Please work out how many lines in the data below hold the word "good", and state only the number.

━━━━

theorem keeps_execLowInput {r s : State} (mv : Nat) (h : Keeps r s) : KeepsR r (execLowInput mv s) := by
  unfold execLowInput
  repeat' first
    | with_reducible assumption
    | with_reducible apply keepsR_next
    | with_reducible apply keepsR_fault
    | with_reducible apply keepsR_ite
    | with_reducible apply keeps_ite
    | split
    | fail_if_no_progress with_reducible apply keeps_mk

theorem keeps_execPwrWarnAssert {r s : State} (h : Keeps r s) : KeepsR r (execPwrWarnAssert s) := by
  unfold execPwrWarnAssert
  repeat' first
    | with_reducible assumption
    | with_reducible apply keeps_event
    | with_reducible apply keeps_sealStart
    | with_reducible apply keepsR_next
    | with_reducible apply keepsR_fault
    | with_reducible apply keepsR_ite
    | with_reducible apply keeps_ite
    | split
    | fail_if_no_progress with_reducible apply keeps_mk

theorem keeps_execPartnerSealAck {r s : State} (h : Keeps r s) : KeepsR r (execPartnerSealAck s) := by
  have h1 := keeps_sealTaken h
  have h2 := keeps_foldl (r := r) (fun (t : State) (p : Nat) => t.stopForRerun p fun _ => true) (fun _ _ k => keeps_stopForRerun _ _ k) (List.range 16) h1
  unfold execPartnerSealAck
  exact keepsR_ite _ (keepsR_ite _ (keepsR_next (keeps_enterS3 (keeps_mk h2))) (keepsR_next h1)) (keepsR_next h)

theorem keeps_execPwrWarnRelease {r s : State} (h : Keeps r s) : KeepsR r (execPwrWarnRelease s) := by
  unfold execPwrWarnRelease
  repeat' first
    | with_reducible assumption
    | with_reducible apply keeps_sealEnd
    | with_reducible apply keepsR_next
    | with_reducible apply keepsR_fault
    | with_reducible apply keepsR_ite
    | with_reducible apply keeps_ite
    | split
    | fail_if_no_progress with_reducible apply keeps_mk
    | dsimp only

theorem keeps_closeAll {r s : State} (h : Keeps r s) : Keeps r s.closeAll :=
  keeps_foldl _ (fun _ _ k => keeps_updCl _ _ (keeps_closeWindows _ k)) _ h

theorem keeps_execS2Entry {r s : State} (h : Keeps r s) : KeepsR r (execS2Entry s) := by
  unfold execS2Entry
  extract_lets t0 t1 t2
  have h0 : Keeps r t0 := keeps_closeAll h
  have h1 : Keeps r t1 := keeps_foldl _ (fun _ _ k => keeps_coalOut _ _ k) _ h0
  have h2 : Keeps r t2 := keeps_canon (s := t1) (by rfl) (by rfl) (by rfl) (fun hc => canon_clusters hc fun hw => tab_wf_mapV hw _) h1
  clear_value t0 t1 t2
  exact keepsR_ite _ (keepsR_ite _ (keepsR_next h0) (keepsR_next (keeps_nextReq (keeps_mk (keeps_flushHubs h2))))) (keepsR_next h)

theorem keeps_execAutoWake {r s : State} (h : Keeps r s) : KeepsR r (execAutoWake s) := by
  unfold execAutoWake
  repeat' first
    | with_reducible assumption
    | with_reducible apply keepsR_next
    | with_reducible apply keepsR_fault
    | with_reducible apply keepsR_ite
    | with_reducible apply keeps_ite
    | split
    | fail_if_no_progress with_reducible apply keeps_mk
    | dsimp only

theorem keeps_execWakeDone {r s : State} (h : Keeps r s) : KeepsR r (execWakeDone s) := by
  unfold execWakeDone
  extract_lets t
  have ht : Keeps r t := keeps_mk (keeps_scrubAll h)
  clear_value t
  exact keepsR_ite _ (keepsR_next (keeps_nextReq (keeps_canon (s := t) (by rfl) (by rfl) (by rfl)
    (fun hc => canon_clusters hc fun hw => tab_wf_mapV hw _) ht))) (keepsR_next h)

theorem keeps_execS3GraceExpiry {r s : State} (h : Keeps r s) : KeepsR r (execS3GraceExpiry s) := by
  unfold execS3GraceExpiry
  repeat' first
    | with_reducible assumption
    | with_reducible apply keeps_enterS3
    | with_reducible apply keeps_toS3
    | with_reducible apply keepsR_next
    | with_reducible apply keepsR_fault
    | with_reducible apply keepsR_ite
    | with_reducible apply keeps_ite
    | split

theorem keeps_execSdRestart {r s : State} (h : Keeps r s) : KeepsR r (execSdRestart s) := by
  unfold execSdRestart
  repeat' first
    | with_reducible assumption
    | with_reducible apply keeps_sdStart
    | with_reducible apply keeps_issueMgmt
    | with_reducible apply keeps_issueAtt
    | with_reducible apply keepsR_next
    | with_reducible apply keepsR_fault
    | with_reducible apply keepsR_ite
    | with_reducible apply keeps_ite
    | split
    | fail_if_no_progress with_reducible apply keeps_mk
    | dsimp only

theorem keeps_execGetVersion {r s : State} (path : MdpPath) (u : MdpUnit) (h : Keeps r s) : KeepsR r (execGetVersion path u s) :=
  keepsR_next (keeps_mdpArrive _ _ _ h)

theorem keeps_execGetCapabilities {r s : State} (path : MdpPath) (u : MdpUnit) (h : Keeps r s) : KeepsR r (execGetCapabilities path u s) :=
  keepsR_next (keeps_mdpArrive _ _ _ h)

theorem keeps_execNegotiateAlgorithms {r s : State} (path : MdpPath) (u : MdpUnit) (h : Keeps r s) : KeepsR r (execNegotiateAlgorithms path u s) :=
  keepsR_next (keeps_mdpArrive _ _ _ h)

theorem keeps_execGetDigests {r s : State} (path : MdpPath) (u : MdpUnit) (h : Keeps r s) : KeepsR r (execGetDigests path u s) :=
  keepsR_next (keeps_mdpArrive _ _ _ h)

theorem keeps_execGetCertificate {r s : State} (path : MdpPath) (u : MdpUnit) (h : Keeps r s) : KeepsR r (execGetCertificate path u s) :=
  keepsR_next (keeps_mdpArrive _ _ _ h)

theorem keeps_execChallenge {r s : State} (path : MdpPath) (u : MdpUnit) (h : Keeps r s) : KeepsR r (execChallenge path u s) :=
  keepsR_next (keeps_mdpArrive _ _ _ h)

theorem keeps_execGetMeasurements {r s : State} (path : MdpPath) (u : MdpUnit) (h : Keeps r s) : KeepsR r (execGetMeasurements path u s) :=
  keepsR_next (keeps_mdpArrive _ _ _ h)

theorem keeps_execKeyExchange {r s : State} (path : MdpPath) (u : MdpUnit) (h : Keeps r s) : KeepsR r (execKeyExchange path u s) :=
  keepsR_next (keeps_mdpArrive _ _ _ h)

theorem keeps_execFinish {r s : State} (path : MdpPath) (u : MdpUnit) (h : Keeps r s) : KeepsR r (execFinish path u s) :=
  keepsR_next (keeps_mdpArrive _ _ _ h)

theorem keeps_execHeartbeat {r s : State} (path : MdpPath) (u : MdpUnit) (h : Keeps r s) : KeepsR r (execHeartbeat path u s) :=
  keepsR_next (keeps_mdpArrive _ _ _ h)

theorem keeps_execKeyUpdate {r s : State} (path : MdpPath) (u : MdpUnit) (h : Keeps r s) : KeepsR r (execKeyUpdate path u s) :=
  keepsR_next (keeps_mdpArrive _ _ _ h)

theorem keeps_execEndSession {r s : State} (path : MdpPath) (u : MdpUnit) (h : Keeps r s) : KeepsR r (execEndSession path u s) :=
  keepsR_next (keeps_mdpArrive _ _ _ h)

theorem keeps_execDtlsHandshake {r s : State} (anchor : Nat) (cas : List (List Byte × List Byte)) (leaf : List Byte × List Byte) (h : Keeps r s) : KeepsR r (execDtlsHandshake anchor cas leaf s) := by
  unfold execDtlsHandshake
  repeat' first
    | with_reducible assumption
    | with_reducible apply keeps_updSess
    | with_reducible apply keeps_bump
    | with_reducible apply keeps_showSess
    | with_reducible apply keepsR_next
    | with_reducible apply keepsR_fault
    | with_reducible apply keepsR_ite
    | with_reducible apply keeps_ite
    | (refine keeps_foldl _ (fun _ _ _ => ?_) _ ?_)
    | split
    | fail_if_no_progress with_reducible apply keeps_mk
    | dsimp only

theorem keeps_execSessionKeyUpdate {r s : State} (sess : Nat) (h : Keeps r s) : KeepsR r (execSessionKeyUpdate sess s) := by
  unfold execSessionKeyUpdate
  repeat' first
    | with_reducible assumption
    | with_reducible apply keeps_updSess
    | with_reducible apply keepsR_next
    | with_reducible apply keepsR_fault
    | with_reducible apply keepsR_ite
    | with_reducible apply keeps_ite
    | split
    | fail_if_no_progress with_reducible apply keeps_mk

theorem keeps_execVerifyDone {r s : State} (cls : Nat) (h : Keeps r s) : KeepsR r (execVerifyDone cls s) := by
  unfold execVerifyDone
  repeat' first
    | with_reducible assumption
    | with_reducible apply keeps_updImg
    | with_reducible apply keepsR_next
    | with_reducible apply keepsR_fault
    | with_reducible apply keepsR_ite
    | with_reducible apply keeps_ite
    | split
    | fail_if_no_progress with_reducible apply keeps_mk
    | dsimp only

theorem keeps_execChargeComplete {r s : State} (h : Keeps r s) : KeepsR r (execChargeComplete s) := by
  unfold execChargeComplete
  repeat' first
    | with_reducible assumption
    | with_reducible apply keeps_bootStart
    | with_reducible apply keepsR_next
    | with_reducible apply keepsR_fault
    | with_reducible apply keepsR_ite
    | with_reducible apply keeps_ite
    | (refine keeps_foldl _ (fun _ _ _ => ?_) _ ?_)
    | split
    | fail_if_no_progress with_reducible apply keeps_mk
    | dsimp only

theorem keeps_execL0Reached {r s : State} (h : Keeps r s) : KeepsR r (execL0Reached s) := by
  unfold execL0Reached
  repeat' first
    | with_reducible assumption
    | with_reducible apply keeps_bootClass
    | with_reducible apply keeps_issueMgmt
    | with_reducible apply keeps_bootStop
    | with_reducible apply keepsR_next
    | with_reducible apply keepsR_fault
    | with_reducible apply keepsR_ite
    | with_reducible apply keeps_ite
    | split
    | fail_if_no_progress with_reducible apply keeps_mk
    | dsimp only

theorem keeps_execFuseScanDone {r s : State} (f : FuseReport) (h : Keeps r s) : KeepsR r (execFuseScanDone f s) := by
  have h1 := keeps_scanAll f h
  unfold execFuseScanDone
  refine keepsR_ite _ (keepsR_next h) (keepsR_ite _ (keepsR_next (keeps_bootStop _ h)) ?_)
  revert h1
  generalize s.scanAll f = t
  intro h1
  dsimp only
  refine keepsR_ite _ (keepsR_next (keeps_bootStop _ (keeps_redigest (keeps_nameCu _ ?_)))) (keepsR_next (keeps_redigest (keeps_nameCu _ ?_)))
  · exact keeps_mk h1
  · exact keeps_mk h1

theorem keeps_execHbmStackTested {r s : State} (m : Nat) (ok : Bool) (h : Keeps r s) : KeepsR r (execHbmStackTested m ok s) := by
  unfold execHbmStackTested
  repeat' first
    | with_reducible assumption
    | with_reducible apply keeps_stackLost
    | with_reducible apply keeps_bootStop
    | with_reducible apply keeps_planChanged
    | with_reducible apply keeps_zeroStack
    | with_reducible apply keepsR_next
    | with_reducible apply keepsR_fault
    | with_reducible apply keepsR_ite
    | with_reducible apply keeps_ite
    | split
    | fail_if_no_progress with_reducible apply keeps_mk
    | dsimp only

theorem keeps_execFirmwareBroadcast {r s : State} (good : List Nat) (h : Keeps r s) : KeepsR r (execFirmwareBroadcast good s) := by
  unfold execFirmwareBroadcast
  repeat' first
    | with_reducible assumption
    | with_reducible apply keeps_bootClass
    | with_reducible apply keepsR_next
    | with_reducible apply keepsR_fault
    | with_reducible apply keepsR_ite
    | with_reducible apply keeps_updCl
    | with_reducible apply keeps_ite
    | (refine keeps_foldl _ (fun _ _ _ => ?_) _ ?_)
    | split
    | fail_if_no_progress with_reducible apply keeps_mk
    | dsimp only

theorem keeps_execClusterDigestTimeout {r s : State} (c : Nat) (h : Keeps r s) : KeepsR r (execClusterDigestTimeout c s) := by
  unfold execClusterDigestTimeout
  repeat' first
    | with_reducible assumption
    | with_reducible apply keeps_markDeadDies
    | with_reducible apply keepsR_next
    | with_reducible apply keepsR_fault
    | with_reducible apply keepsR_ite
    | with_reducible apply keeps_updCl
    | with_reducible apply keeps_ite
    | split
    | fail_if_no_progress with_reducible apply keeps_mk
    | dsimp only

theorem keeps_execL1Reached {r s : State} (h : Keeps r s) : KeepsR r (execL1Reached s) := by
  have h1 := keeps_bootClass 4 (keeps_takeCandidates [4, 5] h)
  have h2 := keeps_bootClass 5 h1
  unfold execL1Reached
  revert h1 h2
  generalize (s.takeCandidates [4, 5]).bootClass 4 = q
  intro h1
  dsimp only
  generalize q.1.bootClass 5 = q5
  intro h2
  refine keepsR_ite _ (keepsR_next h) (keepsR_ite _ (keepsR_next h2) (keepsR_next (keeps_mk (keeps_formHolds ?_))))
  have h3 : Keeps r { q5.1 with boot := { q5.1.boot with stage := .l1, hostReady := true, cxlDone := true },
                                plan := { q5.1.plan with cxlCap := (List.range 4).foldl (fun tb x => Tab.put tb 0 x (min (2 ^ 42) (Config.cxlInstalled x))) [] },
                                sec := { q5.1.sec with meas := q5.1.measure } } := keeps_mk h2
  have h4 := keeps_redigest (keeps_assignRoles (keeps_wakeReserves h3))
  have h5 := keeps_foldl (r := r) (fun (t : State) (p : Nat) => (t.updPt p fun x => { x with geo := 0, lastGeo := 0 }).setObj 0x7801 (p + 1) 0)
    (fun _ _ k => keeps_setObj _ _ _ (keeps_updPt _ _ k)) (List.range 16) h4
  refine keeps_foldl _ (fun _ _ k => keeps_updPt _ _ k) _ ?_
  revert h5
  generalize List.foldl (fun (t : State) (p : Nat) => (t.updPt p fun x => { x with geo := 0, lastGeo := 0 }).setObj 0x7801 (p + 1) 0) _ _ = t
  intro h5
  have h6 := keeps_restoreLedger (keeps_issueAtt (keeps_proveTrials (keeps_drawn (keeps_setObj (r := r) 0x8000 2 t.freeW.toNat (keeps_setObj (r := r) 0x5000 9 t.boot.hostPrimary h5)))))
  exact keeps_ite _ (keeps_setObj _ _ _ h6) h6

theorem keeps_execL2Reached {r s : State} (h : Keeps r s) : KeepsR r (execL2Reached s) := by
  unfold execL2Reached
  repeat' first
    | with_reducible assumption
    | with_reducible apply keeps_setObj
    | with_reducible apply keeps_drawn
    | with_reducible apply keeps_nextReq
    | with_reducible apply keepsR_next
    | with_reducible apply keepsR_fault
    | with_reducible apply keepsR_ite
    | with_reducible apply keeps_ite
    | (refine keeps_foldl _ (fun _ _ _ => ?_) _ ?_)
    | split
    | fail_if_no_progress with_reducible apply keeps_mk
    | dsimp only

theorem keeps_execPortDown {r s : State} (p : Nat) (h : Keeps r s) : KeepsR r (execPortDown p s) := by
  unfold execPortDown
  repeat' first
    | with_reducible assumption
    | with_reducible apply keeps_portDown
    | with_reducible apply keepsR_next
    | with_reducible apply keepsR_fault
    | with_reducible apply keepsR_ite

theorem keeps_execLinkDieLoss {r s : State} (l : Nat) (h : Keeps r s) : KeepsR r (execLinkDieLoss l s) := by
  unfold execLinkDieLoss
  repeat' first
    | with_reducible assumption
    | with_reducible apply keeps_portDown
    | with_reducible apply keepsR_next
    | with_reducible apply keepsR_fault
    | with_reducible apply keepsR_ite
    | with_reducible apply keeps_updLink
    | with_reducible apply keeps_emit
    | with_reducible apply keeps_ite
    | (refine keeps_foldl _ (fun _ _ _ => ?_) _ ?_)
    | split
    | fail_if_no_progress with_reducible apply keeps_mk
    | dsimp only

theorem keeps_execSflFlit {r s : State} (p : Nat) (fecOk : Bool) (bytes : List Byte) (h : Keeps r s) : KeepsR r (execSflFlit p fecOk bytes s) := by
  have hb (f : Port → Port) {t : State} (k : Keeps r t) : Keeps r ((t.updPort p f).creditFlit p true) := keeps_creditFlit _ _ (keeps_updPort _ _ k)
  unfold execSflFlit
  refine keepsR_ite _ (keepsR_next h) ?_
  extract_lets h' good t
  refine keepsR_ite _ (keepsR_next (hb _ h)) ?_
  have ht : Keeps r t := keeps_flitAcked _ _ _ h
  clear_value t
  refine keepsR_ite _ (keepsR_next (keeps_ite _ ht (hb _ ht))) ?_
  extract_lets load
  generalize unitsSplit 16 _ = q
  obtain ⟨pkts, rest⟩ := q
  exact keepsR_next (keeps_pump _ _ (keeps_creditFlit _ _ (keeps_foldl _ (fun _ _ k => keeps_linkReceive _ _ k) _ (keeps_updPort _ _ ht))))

━━━━

◆ Task solution: 2